AIM OF THE EXERCISE: Your task is to filter the data below down to the lines holding "holds".

-------- PROVIDED DATA

-- ==== Sys2Proof/Machine/Create.lean ====
section
/-! DEFINITION. The creation of launches: headers, refusals, the range pushes at the start of Running, admission of co-scheduled launches and the
watchdog (spec/07_worklists.md R156, R159, R160, R171 to R178, R184, R186; spec/01_device.md R16, R17). -/

namespace Sys2Proof.Machine

/-! ### Headers (R171) -/

/-- Read a launch header. Counts that the header holds less one are kept as it holds them. -/
def Header.of (b : List Byte) : Header :=
  let w := fun (o : Nat) => descAt b o 8
  { entryp := BitVec.ofNat 64 (w 0), nent := w 8 % 2 ^ 12, nf := w 8 / 2 ^ 12 % 8, ws := BitVec.ofNat 36 (w 8 / 2 ^ 16),
    wlid := w 0x10 % 2 ^ 10, prio := w 0x10 / 2 ^ 10 % 8, rho := w 0x10 / 2 ^ 13 % 2 ^ 10, depth := w 0x10 / 2 ^ 23 % 2 ^ 6,
    weight := w 0x10 / 2 ^ 29 % 16, cosched := (w 0x10).testBit 33, piste := (w 0x10).testBit 34, persist := (w 0x10).testBit 35,
    preempt := (w 0x10).testBit 36, consumer := (w 0x10).testBit 37, prodwl := w 0x10 / 2 ^ 38 % 2 ^ 10,
    asid := BitVec.ofNat 14 (w 0x10 / 2 ^ 48), seed := BitVec.ofNat 64 (w 0x18), ctrb := BitVec.ofNat 64 (w 0x20),
    firstid := BitVec.ofNat 64 (w 0x28), ntask := BitVec.ofNat 64 (w 0x30), codeb := BitVec.ofNat 48 (w 0x38), codesz := w 0x38 / 2 ^ 48,
    ovbase := w 0x40 % 2 ^ 48, ovruns := w 0x40 / 2 ^ 48, pmaskp := w 0x48 % 2 ^ 48, ktile := w 0x48 / 2 ^ 48 % 2 ^ 9,
    lamps := BitVec.ofNat 4 (w 0x48 / 2 ^ 57), lkey := BitVec.ofNat 32 (w 0x50),
    preds := (List.range (Nat.min (w 0x50 / 2 ^ 32 % 16) 8)).map fun i => BitVec.ofNat 32 (descAt b (0x60 + 4 * i) 4) }

/-- The bits a header keeps zero, and a predecessor count that Table 7.6 does not list. -/
def headerReserved (b : List Byte) : Bool :=
  let w := fun (o : Nat) => descAt b o 8
  (w 8).testBit 15 || decide (w 8 / 2 ^ 52 ≠ 0) || decide (w 0x10 / 2 ^ 62 ≠ 0) || decide (w 0x48 / 2 ^ 61 ≠ 0) || decide (w 0x50 / 2 ^ 36 ≠ 0) ||
    decide (w 0x58 ≠ 0) || decide (8 < w 0x50 / 2 ^ 32 % 16)

/-- WIDF of the launch's tasks (Table 3.5). -/
def Header.widf (h : Header) : BitVec 39 := BitVec.ofNat 3 h.nf ++ h.ws

/-- W: the total of the field widths. -/
def Header.width (h : Header) : Nat := ((List.range 6).map fun k => widthOf h.widf (k + 1)).sum

/-- CODEL (Table 7.6). -/
def Header.codel (h : Header) : Addr := h.codeb + BitVec.ofNat 48 (4096 * h.codesz)

/-- The dies of LAMPS, in order. -/
def Header.dies (h : Header) : List Nat := (List.range 4).filter fun d => h.lamps.getLsbD d

/-! ### Refusal (R172, Table 7.7) -/

/-- The class an address has for the command processor acting in an address space, by its window base. -/
def State.ctxClass (s : State) (asid : BitVec 14) (va : Nat) : Cls :=
  let e := s.asidEnt asid
  localClass (if e.wv then some e.wbase else none) va

/-- The number of slots of the tiles of a context's window. -/
def State.windowSlots (s : State) (asid : BitVec 14) : Nat :=
  match s.ctx? asid with
  | some c => if c.wok then 64 * (c.last + 1 - c.first) else 0
  | none => 0

/-- The lamps a launch uses: those of LAMPS in every package it spans (R159, R160). -/
def Header.allLamps (h : Header) (pkgs : List Nat) : List Nat := pkgs.flatMap fun p => h.dies.map fun d => p * 4 + d

/-- A package of which the keeper has not heard yet: its lamps may fill the places of their shares. -/
def freshNews (places : Nat) : WlNews where
  parts := []
  places := places
  gave := 0
  answered := 0
  reserve := 0
  busy := 0
  sent := []
  got := []
  pushes := 0
  pops := 0
  runs := 0
  demotes := 0
  before := []
  dispatched := 0
  triggers := 0
  alive := 0

/-- A worklist as creation leaves it in a package (R159 to R161), by its launch's key and its home. -/
def Header.worklist (h : Header) (key home own : Nat) (pkgs : List Nat) (now : Nat) : WorkList :=
  let w : WorkList := {
    launch := key, home := home, asid := h.asid, closed := false, rho := h.rho, depth := h.depth, lamps := h.allLamps pkgs, pkgs := pkgs,
    ktile := home * 512 + h.ktile, ovbase := h.ovbase, ovruns := h.ovruns, k := none, v := 0, lampK := [], tileK := [], parts := [], places := 0,
    heap := [], runs := [], heads := [], pull := none, op := none, inbox := [], waiters := [], worst := 0, xpkg := false, pushes := 0, pops := 0,
    nruns := 0, demotes := 0, lastPop := now, far := [], last := none, told := (false, 0, 0), gave := 0, answered := 0, before := [], sent := [],
    got := [] }
  { w with
    places := w.shareOf own
    far := if home = own then (pkgs.filter (· != own)).map fun p => (p, freshNews (w.shareOf p)) else [] }

/-- The entries that a new worklist asks for of the lamps of a package. -/
def WorkList.asks (w : WorkList) (own : Nat) : List (Nat × Nat) := (w.lamps.filter fun d => lampPkg d == own).map fun d => (d, w.share d)

/-- Whether the shares of a new worklist fit the entries no worklist has reserved (R160). -/
def State.sharesFit (s : State) (w : WorkList) : Bool := (w.asks s.own).all fun e => decide (e.2 ≤ (s.spareUsed e.1).1)

/-- Whether a worklist id is in use in this package: by a launch that is not in a final state, or asked for by another. -/
def State.wlInUse (s : State) (wl by_ : Nat) : Bool :=
  (match s.wl? wl with | some w => !w.closed | none => false) || s.pkg.openings.any fun o => o.wl == wl && o.by_ != by_

/-- The first code of Table 7.7 that applies to a header. `b` holds its bytes, `entries` its entry table, `pkgs` the packages it spans, `owned`
whether its ASID is the creator's, `far` the least code that another package has answered. -/
def State.refuseLaunch (s : State) (b : List Byte) (entries : List W64) (pkgs : List Nat) (owned : Bool) (by_ far : Nat) : Option Nat :=
  let h := Header.of b
  let preds := h.preds.map fun p => s.launch? p.toNat
  if headerReserved b || h.nf == 0 || decide (6 < h.nf) || decide (64 < h.width) ||
      (List.range 6).any (fun k => decide (h.nf ≤ k) && decide (widthOf h.widf (k + 1) ≠ 0)) || (!h.consumer && h.prodwl != 0) then some 1
  else if 2 ^ h.width < h.firstid.toNat + h.ntask.toNat ∨ 2 ^ h.width ≤ h.firstid.toNat then some 2
  else if !owned then some 3
  else if s.wlInUse h.wlid by_ || far == 4 then some 4
  else if h.lamps == 0 || decide (256 * (h.dies.length * pkgs.length) < h.rho + 1) || !s.sharesFit (h.worklist 0 s.own s.own pkgs 0) || far == 5 then
    some 5
  else if h.codesz == 0 || h.ovruns == 0 || decide (h.ovbase % 1024 ≠ 0) || decide (2 ^ 47 ≤ h.ovbase) ||
      (match s.ctxClass h.asid h.ovbase with | .hbm _ => false | _ => true) ||
      !(match s.ctx? h.asid with | some c => c.wok && decide (c.first ≤ h.ktile ∧ h.ktile ≤ c.last) | none => false) ||
      entries.any (fun e => e.extractLsb' 0 2 != 0) then some 6
  else if preds.any (fun p => match p with | none => true | some l => l.h.asid != h.asid || l.h.persist) then some 7
  else if h.consumer && !(match s.wl? h.prodwl with | some w => w.asid == h.asid | none => false) then some 8
  else if h.piste && h.pmaskp != 0 then some 9
  else if (h.cosched || h.persist) && decide (s.windowSlots h.asid < h.ntask.toNat) then some 10
  else if pkgs.any (fun p => p != s.own && !s.pkg.members.contains p) then some 11
  else none

/-- The packages a launch spans: the home package alone, or those of its mask (R169). -/
def State.launchPkgs (s : State) (pmaskp : Nat) (mask : List Byte) : List Nat := maskPkgs s.own (pmaskp != 0) mask

/-! ### Creation (R172, R174) -/

/-- Whether every predecessor lets a launch run, and whether one has failed (Table 7.8). -/
def State.predsReady (s : State) (h : Header) : Bool :=
  h.preds.all fun p => match s.launch? p.toNat with
    | some l => l.st == .triggered || l.st == .completed
    | none => false
def State.predsFailed (s : State) (h : Header) : Bool :=
  h.preds.any fun p => match s.launch? p.toNat with
    | some l => l.st == .faulted || l.st == .hung || l.st == .cancelled
    | none => false

/-- Whether 256 records of a context wait unwritten: its new launches stay Waiting (R235). -/
def State.recordsFull (s : State) (asid : BitVec 14) : Bool := match s.ctx? asid with | some c => decide (256 ≤ c.waiting.length) | none => false

/-- Whether a launch may be created: `some none`; refused: `some (some code)`; not known yet: `none`. Where it spans packages these are asked first, and
those that keep the id for a launch that is then refused are told so (R159, R172). DEDUCED (log 89). -/
def State.mayCreate (s : State) (by_ : Nat) (b : List Byte) (entries : List W64) (pkgs : List Nat) (owned : Bool) : Option (Option Nat) × State :=
  let h := Header.of b
  let others := pkgs.filter fun p => p != s.own && s.pkg.members.contains p
  match s.refuseLaunch b entries pkgs owned by_ 0, s.pkg.openings.find? fun o => o.by_ == by_ with
  | c, none =>
    if others.isEmpty || (match c with | some k => decide (k ≤ 4) | none => false) then (some c, s)
    else
      let s := s.updPkg fun p => { p with
        openings := p.openings ++ [⟨h.wlid, by_, others, [], 0, (h.worklist 0 s.own s.own pkgs 0).asks s.own⟩] }
      (none, others.foldl (fun (s : State) p => s.postWl p h.wlid h.asid 0 (.create b pkgs)) s)
  | _, some o =>
    if !o.left.isEmpty then (none, s)
    else
      let s := s.updPkg fun p => { p with openings := p.openings.filter fun o => o.by_ != by_ }
      match if o.wl = h.wlid then s.refuseLaunch b entries pkgs owned by_ o.code else some 4 with
      | none => (some none, s)
      | some c => (some (some c), o.taken.foldl (fun (s : State) p => s.postWl p o.wl h.asid 0 (.close false)) s)

/-- A launch as its creation leaves it. -/
def Header.launch (h : Header) (id : W32) (away : Option Nat) (hdrVa : Addr) (entries : List W64) (creator : Option Nat) (regions : List (Nat × Nat)) :
    Launch where
  id := id
  away := away
  h := h
  hdrVa := hdrVa
  entries := entries
  st := .waiting
  reason := 0
  start := 0
  fin := 0
  admitted := false
  pushed := false
  dispatched := 0
  triggers := 0
  alive := 0
  regions := regions
  recorded := false
  lseq := 0
  pseqs := []
  turn := 0
  creator := creator
  ranging := false
  turnSt := 0
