/-- Withdraw the waits of the slot in focus: the oldest withdrawn instruction is the restart point, and the replay skips what has completed after it
(R74, R81). A request on a pending page leaves a mark by which the wake finds the record (order 1: the
access was an aborted transaction's, and its refusal concerns nobody, R137). DEDUCED (log 51). -/
def State.withdrawWaits (s : State) : State :=
  let x := s.cur
  let paged := fun (r : Req) => s.mine r && (r.stage == .page || r.stage == .wake) && !r.kind.isUpdate
  let parked := fun (r : Req) => s.mine r && r.op != 0 && (r.stage == .park || r.stage == .watch)
  let mark := fun (r : Req) => if paged r then { r with op := 0, lane := withdrawnLane, kind := .load, order := if r.op = 0 ∧ r.kind ≠ .fetch then 1 else 0 } else r
  let s := s.recallParked
  let s := s.updNet fun n => { n with reqs := (n.reqs.filter fun e => !parked e.2).map fun (e : Nat × Req) => (e.1, mark e.2) }
  let s := s.updPkg fun p => { p with wls := p.wls.map fun (e : Nat × WorkList) => (e.1, { e.2 with waiters := e.2.waiters.filter fun m =>
    match m.by_ with | .task _ slot ctx _ => !(slot == s.curId && ctx == s.cur.mc.ctxser) | .tile => true }) }
  match x.ops with
  | [] => s.updCur fun x => { x with hold := .none, busy := [] }
  | o :: _ =>
    let y := { x with fails := x.ops.map fun p => (p.pc, p.word, ⟨0, 0, 0, 0⟩) }
    s.updCur fun x => { x with pc := o.pc, word := o.word, skip := (o.pc, doneMask y o.pc), ops := [], fails := [], inwin := false, busy := [],
                               hold := .none }

/-- A free save record of a tile. -/
def State.freeRec (s : State) (tile : Nat) : Option Nat := (List.range 140).find? fun k => ((s.tile tile).recs.get? k).isNone

/-- Whether a saved task waits for no event: its dispatcher may refill it at once (R23, R81). -/
def Slot.resumes (x : Slot) : Bool :=
  match x.status with
  | .blocked .fullEmpty => true
  | .blocked _ => x.occurred
  | _ => true

/-- Start the save of the task of the slot in focus (R22, R24, R81). -/
def State.startSave (s : State) : State :=
  match s.freeRec s.myTile with
  | none => s
  | some ix =>
    let s := s.settleSpec
    let line := (s.record false).line
    let s := s.withdrawWaits
    let s := s.repushHeld s.myTid s.myTile
    let r := { s.record false with ready := s.cur.resumes, line := line }
    let s := s.updTile s.myTile fun t => { t with recs := t.recs.set ix r }
    let s := s.updTask s.myTid fun t => { t with place := .saved s.myTile ix }
    let s := s.tally s.myTile 12 1
    (s.updCur fun x => { x with status := .saving, leaving := false }).after 40 (.saveComplete s.curId)

/-- EVICTION (R22, R81): a slot that is to leave, at U and at a boundary, is saved. Until then, and while another slot of the tile is being saved or no save
record is free, nothing happens. -/
def execEviction (slot : Nat) (s : State) : Host.Outcome State Fault Refusal :=
  .next (s.within slot fun s =>
    let x := s.cur
    let there := match x.status with | .ready | .blocked _ => true | _ => false
    let busy := (List.range 64).any fun k => (s.slot (s.myTile * 64 + k)).status == .saving
    if x.leaving && there && x.level == .u && s.atBoundary && !busy then s.startSave else s)

/-- SAVE_COMPLETE (R23): the record is complete, and the slot is free. -/
def execSaveComplete (slot : Nat) (s : State) : Host.Outcome State Fault Refusal :=
  let x := s.slot slot
  if x.status != .saving then .next s
  else
    let s := s.updTile (tileOf slot) fun t => { t with recs := t.recs.map fun (e : Nat × SaveRec) =>
      (e.1, if e.2.from_ == slot && e.2.ctx == x.mc.ctxser then { e.2 with done := true } else e.2) }
    let s := s.storeRecs fun r => r.from_ == slot && r.ctx == x.mc.ctxser
    .next ((s.updSlot slot Slot.freed).afterOnce 1 (.dispatch slot))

----------------

SOLUTION FOR THIS TASK:
/-- Read a launch header. Counts that the header holds less one are kept as it holds them. -/
/-- The first code of Table 7.7 that applies to a header. `b` holds its bytes, `entries` its entry table, `pkgs` the packages it spans, `owned`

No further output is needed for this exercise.